CED coverage of a randomized Veterans trial protocol for oral dronabinol in chronic low back pain.
CED coverage of a regulated full-spectrum extract positioned around phase 3 low-back-pain evidence and FDA breakthrough status.
CED coverage of observational state-program data linking medical cannabis with pain-related functional improvement.
Frequently Asked Questions
What type of study was this?
It was a retrospective analysis of prospectively collected outcomes from a single-center medical-cannabis cohort, not a randomized controlled trial.
Who was studied?
The paper analyzed 241 adults with treatment-refractory chronic low back pain treated in a tertiary orthopedic clinic.
What kind of cannabis therapy did patients receive?
Patients used inhaled medical-cannabis products, predominantly smoked, with THC concentrations ranging from 4% to 22% and CBD concentrations ranging from 2% to 22%.
What outcomes improved in the paper?
The paper reported large average improvements in pain intensity, disability, pain interference, and reductions in use of several concomitant pain-related medications by Year 5.

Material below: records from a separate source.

-- ==== Sys2Proof/Machine/Step.lean ====
section
/-! DEFINITION. Sys2Proof/Machine/Step.lean: a step is one rising edge of `clk` (R13). -/

namespace Sys2Proof.Machine

/-- One step of the machine. -/
def step (s : State) : Host.Outcome State Fault Refusal := cycle s

/-- A table word placed so that the next step selects its row. -/
def State.withFetchWord (s : State) (nbits w : Nat) : State := s.placeWord nbits w

end Sys2Proof.Machine
end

Does this prove cannabis caused those improvements?
No. Without a concurrent control group, the study cannot confidently separate a cannabis effect from selection bias, expectancy, regression to the mean, retention effects, or other treatment changes over time.
Why is the lack of a control group such a big issue?
Because chronic pain symptoms and treatment behavior can change for many reasons over time. A concurrent control helps show whether similar patients improved without the same cannabis exposure.
Does this prove an opioid-sparing effect?
No. The reported reduction in opioid use is clinically interesting, but in an uncontrolled cohort it cannot be treated as proof that cannabis itself caused the change.
How should clinicians use this paper?
Clinicians can use it to inform careful counseling about long-term observational signals, while making the design limits explicit and keeping monitoring goals concrete.
Should patients take this as a reason to start smoking cannabis for back pain?
No. The paper does not validate self-directed smoking, specific retail products, or unsupervised long-term use for chronic low back pain.
What is the safest bottom-line interpretation?
The study reports a meaningful long-term chronic-pain signal in a real-world medical-cannabis cohort, but the evidence remains observational and cannot justify broad causal or prescribing claims on its own.